**Saved data entries**
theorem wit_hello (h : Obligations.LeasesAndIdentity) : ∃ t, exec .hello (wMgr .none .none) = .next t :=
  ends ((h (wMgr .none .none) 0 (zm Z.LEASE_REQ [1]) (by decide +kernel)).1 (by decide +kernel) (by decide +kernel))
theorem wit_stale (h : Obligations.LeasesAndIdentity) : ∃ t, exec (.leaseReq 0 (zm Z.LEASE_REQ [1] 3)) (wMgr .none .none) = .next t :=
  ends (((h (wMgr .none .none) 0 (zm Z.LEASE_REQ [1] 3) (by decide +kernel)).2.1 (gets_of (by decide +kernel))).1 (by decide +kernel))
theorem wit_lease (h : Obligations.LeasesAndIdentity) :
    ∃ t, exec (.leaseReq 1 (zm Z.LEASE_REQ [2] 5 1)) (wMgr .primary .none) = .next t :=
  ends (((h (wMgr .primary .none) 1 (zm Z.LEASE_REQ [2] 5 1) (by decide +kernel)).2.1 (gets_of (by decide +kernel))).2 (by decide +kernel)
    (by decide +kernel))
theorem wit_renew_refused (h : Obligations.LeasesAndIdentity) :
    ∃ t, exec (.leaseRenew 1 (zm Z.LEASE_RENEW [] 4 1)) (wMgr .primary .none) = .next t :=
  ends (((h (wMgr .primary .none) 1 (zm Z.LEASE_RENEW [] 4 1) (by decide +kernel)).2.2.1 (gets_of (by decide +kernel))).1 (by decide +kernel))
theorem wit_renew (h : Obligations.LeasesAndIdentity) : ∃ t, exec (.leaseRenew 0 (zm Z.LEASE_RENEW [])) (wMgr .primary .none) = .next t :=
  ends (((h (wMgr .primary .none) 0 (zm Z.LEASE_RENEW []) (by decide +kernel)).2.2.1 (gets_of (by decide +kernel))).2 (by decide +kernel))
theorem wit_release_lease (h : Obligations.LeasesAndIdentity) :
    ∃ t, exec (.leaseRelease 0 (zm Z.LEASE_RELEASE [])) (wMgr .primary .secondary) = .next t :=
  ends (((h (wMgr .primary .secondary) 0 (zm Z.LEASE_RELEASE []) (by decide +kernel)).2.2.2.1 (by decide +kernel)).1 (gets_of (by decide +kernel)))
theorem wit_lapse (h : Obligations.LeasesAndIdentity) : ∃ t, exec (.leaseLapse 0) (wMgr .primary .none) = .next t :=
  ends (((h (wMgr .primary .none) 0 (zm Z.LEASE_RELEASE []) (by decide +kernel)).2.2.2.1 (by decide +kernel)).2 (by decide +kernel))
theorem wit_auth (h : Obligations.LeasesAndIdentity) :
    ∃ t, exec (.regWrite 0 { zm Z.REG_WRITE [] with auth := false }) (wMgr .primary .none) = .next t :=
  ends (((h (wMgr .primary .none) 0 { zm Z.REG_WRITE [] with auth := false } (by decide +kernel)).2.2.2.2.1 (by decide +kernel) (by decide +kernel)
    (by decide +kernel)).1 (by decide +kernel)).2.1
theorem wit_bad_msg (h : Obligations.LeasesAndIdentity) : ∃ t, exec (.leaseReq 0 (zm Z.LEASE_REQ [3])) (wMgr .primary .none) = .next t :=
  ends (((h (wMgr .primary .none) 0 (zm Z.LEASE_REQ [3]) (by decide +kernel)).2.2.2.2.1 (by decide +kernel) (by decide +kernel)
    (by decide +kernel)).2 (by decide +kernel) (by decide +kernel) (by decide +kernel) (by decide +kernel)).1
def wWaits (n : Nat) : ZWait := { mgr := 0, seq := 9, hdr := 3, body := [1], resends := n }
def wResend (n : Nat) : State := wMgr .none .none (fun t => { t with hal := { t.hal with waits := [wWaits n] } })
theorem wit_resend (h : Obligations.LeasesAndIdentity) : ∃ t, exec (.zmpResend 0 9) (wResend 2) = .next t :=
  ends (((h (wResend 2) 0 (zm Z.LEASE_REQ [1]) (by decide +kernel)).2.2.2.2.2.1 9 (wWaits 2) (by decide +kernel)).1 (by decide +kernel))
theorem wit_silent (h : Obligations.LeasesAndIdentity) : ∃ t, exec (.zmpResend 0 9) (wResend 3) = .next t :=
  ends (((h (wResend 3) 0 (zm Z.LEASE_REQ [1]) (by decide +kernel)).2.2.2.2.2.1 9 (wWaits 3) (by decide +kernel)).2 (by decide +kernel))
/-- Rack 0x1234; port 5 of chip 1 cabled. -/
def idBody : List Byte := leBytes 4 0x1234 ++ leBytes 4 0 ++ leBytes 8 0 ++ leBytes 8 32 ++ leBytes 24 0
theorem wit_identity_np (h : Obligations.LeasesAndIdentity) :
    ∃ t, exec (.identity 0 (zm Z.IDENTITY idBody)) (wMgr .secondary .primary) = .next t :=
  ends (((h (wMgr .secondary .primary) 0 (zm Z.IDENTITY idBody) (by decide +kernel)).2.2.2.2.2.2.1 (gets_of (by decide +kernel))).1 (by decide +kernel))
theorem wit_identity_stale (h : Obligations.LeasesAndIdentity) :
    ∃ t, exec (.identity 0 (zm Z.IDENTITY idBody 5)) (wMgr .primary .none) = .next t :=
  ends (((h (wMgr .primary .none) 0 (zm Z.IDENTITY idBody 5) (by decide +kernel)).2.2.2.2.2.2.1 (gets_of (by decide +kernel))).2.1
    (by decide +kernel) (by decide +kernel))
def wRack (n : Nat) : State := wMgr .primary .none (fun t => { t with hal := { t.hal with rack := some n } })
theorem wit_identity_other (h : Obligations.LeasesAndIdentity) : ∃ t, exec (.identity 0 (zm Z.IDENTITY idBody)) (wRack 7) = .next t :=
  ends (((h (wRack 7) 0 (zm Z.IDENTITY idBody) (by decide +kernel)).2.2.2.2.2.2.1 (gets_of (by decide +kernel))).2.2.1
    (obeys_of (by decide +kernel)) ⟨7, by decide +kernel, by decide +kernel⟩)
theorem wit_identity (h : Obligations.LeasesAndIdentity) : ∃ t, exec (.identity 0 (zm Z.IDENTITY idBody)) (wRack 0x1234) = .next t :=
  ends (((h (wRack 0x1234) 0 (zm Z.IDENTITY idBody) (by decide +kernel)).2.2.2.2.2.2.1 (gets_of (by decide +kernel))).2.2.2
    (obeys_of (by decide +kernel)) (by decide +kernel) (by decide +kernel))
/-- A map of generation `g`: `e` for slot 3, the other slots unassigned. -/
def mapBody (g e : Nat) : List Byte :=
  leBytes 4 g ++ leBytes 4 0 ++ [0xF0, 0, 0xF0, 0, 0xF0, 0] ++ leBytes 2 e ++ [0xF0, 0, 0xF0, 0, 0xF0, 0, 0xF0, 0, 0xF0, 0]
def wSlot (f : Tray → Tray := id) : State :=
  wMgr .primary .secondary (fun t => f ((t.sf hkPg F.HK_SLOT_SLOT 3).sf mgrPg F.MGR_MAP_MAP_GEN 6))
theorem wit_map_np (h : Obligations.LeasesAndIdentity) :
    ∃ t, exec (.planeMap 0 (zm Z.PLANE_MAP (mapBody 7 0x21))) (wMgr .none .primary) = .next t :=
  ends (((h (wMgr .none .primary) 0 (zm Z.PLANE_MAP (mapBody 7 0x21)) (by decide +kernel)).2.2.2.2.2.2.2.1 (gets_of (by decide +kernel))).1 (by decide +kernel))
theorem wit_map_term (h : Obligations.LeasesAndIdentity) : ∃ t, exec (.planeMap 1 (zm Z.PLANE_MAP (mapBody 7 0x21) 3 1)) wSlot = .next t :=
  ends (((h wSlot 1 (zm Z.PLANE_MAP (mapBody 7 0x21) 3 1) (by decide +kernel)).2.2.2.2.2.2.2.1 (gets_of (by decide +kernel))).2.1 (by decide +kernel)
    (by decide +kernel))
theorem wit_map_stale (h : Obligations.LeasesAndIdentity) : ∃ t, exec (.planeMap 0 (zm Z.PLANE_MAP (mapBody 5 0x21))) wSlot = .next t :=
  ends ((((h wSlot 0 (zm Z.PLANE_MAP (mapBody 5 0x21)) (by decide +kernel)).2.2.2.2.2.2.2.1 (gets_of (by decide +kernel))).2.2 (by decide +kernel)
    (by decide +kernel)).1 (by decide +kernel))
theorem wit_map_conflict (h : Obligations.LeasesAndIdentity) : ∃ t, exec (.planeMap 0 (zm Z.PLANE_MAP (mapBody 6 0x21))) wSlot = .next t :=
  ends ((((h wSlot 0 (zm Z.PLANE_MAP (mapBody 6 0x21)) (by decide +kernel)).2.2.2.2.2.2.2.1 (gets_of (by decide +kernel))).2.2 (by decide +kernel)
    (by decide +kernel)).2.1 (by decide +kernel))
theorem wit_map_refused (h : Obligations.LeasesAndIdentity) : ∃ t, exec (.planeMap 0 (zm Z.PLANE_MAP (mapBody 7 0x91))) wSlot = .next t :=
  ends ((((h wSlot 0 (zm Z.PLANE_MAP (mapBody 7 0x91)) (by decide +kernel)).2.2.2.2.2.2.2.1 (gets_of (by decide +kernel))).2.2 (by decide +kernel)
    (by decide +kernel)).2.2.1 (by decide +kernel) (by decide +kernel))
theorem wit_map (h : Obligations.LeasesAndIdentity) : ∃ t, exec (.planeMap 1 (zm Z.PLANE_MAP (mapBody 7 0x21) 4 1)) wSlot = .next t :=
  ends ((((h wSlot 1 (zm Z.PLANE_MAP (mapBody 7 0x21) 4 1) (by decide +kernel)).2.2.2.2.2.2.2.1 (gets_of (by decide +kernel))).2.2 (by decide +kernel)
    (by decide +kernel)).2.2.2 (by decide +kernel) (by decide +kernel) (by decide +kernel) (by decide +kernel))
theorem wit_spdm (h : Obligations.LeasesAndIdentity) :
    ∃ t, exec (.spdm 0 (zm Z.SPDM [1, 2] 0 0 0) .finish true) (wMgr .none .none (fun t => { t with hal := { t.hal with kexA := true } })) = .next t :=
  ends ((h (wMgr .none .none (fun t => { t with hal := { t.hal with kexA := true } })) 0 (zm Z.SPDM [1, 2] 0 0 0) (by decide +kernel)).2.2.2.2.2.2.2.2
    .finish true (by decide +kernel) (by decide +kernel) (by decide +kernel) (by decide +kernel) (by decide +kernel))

**Your goal**
Read through the data and copy every line where "with" shows up.

**Solved problem**
    ∃ t, exec (.regWrite 0 { zm Z.REG_WRITE [] with auth := false }) (wMgr .primary .none) = .next t :=
  ends (((h (wMgr .primary .none) 0 { zm Z.REG_WRITE [] with auth := false } (by decide +kernel)).2.2.2.2.1 (by decide +kernel) (by decide +kernel)
def wResend (n : Nat) : State := wMgr .none .none (fun t => { t with hal := { t.hal with waits := [wWaits n] } })
def wRack (n : Nat) : State := wMgr .primary .none (fun t => { t with hal := { t.hal with rack := some n } })
    ∃ t, exec (.spdm 0 (zm Z.SPDM [1, 2] 0 0 0) .finish true) (wMgr .none .none (fun t => { t with hal := { t.hal with kexA := true } })) = .next t :=
  ends ((h (wMgr .none .none (fun t => { t with hal := { t.hal with kexA := true } })) 0 (zm Z.SPDM [1, 2] 0 0 0) (by decide +kernel)).2.2.2.2.2.2.2.2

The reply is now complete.